Structure-activity relationships of retinoids in developmental toxicology. IV. Planar Cisoid conformational restriction

To evaluate the influence of the three-dimensional configuration of retinoids on teratogenic activity, 14 retinoids were studied in hamsters. Retinoids with a conformational restriction of the retinoic acid polyene chain adjacent to the beta-cyclogeranylidene ring showed increased teratogenic potency and retinoids with aromatic conformational restriction adjacent to the polar terminus showed potency equivalent to retinoic acid. Conformational restriction of the polyene chain that permits rotation of the bond adjacent to the beta-cyclogeranylidene ring abolished teratogenic activity. Incorporation of dimethyl substituents at positions corresponding to C1 and C4 positions of retinoic acid enhanced teratogenic potency. Elimination of the twist chair conformation of gem-dimethyl substituents via incorporation of a benzothiopyran or substituted planar aromatic ring decreased teratogenic potency. Planar cisoid conformational restriction alone was insufficient to confer teratogenic activity in that elimination of the polar terminus abolished teratogenic activity. That an acidic polar terminus, as contrasted to a carboxyl residue per se, was required for teratogenic activity was illustrated by administration of a retinoidal phenyl sulfone which was metabolized to the corresponding teratogenic sulfonic acid.
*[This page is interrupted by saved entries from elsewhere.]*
/-- Settles O21: the lines are the definition's, the four values are evaluated, and TEMPER composes four bijections. -/
theorem temperMixesByItsFourLines : Obligations.TemperMixesByItsFourLines := by
  refine ⟨?_, rfl, rfl, rfl, rfl, temper_bijective⟩
  rintro y _ _ _ rfl rfl rfl
  rfl

end Sys2Proof.Machine
end

section
/-! SUPPORT. The generator's commands one by one (spec/41_generator.md R124 to R126). -/

namespace Sys2Proof.Machine

/-- R188, for every command that needs a keystream word. -/
theorem refusedUninit_of_consumes {i : Instr} (hi : i.consumes = true) : RefusedUninit i := by
  intro s hv
  rw [exec_eq_effect, effect_of_consumes_uninit hi hv]
  rfl

/-- Settles O23: the word decodes, and the effect is INIT with GEN_VALID set. -/
theorem ginitStartsTheGenerator : Obligations.GinitStartsTheGenerator :=
  ⟨fun seed => runsAs_of_decode (decode_encode (i := .ginit seed) rfl), fun _ _ => rfl⟩

/-- Settles O24: as O23, with the operand from SEED; a reserved bit refuses the word. -/
theorem ginitsStartsFromTheSeedRegister : Obligations.GinitsStartsFromTheSeedRegister :=
  ⟨runsAs_of_decode rfl, fun _ => refusedIllegal_formatN (by decide), fun _ => ⟨rfl, rfl⟩⟩

/-- Settles O25: GNEXT's effect by the two cases of GEN_VALID. -/
theorem gnextReadsOneKeystreamWord : Obligations.GnextReadsOneKeystreamWord := by
  refine ⟨runsAs_of_decode rfl, fun _ => refusedIllegal_formatN (by decide), fun s hv => ?_,
    refusedUninit_of_consumes rfl⟩
  rw [exec_eq_effect, effect, withKeystream_valid hv]
  rfl

end Sys2Proof.Machine
end

section
/-! SUPPORT. The generator reads the keystream of its seed (spec/41_generator.md R130): where in the keystream it
stands is an invariant of the consuming commands. -/

namespace Sys2Proof.Machine

/-- The twisted arrays of the reference are the iterates of TWIST. -/
theorem twistedArray_eq_iterate (seed : Word) (k : Nat) : twistedArray seed k = twistArray^[k] (initArray seed) := by
  induction k with
  | zero => rfl
  | succ k ih => rw [Function.iterate_succ_apply', ← ih, twistedArray]

/-- The generator is valid and has read `j` words of the keystream of `seed`. The cursor is 624, not 0, at a multiple
of 624: the twist comes with the next word (90_conflicts.md C1). -/
structure StreamAt (seed : Word) (j : Nat) (s : State) : Prop where
  valid : s.genValid = true
  mt : s.mt = twistedArray seed ((j + 623) / 624)
  cursor : s.cursor.toNat = (j + 623) % 624 + 1

theorem startGen_streamAt (seed : Word) (s : State) : StreamAt seed 0 (startGen seed s) := ⟨rfl, rfl, rfl⟩

/-- NEXT reads word `j mod 624` of the array after `floor(j/624) + 1` twists: the twist comes at the multiples of
624. -/
theorem StreamAt.array_of_next {seed : Word} {j : Nat} {s : State} (h : StreamAt seed j s) :
    (twistIfExhausted s).mt = twistedArray seed (j / 624 + 1) ∧ (twistIfExhausted s).cursor.toNat = j % 624 := by
  have hcursor := h.cursor
  rcases Nat.lt_or_ge s.cursor.toNat 624 with hlt | hle
  · rw [twistIfExhausted_of_lt hlt, h.mt, hcursor, show (j + 623) / 624 = j / 624 + 1 by omega]
    exact ⟨rfl, by omega⟩
  · rw [twistIfExhausted_of_le hle, twist_mt, h.mt, show (j + 623) / 624 = j / 624 by omega]
    exact ⟨rfl, show 0 = j % 624 by omega⟩

theorem StreamAt.nextWord_eq {seed : Word} {j : Nat} {s : State} (h : StreamAt seed j s) :
    nextWord s = keystreamWord seed j := by
  obtain ⟨hmt, hcursor⟩ := h.array_of_next
  rw [nextWord, hmt, hcursor, keystreamWord]

theorem afterNext_streamAt {seed : Word} {j : Nat} {s : State} (h : StreamAt seed j s) :
    StreamAt seed (j + 1) (afterNext s) where
  valid := (afterNext_genValid s).trans h.valid
  mt := by
    rw [show j + 1 + 623 = j + 624 from rfl, Nat.add_div_right j (by decide)]
    exact h.array_of_next.1
  cursor := by
    have hcursor := h.cursor
    rw [afterNext_cursor_toNat]
    split <;> omega

/-- A consuming command answers with the next word of the keystream. -/
theorem effect_rsp_of_streamAt {seed : Word} {j : Nat} {s : State} (h : StreamAt seed j s) {i : Instr}
    (hi : i.consumes = true) : (effect i s).rsp = some (streamAnswer i (keystreamWord seed j)) := by
  rw [effect_of_consumes_valid hi h.valid, respond_rsp, h.nextWord_eq]

/-- A consuming command that does not end the stream leaves the generator one word further. -/
theorem effect_streamAt {seed : Word} {j : Nat} {s : State} (h : StreamAt seed j s) {i : Instr}
    (hi : i.consumes = true) (hend : endsStream i = false) : StreamAt seed (j + 1) (effect i s) := by
  rw [effect_of_consumes_valid hi h.valid, hend]
  exact ⟨rfl, (afterNext_streamAt h).mt, (afterNext_streamAt h).cursor⟩

/-- `n` GNEXTs are answered with the next `n` words. -/
theorem session_ksScript {seed : Word} (n : Nat) {j : Nat} {s : State} (h : StreamAt seed j s) :
    ∃ t, session (commands (ksScript n)) s =
        some (t, (List.range' j n).map fun k => .value (keystreamWord seed k)) ∧ StreamAt seed (j + n) t := by
  induction n generalizing j s with
  | zero => exact ⟨s, rfl, h⟩
  | succ n ih =>
    obtain ⟨t, hrun, ht⟩ := ih (effect_streamAt h (i := .gnext) rfl rfl)
    refine ⟨t, session_commands_cons rfl (effect_rsp_of_streamAt h rfl) hrun, ?_⟩
    rwa [Nat.add_right_comm] at ht

/-- Settles O26: GINIT puts the generator at word 0, and every GNEXT reads the word it stands at. -/
theorem gnextReadsTheKeystream : Obligations.GnextReadsTheKeystream := by
  intro s seed n
  refine ⟨?_, ?_⟩
  · exact List.map_congr_left fun j _ => by rw [keystreamWord, twistedArray_eq_iterate]
  · obtain ⟨t, hrun, ht⟩ := session_ksScript n (startGen_streamAt seed s)
    refine ⟨t, ?_, ht.valid⟩
    rw [keystream, List.map_map, List.range_eq_range']
    exact session_commands_cons rfl rfl hrun

end Sys2Proof.Machine
end

section
/-! SUPPORT. The generator's answers depend on its own registers only (spec/41_generator.md R131). -/

namespace Sys2Proof.Machine

/-- The generator's registers are the same. -/
structure SameGenerator (s t : State) : Prop where
  mt : s.mt = t.mt
  cursor : s.cursor = t.cursor
  genValid : s.genValid = t.genValid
Retinoid teratogenicity in hamsters depends upon the assumption of a 10,11 cisoid and/or 12,13 cisoid rotameric form by a conjugated spacer greater than five carbon atoms in length located between a hydrophobic ring system and an acidic terminus, ionized at physiologic pH. Comparison of the relative teratogenic potencies of this series of conformationally restricted retinoids with their activities in assays for chemoprevention activity showed that those analogs with high intrinsic control of epithelial or mesenchymal cell differentiation were also the more potent teratogens. The results suggest that those biochemical mechanisms responsible for retinoid control of normal adult or neoplastic cell differentiation also mediate retinoid-induced teratogenesis.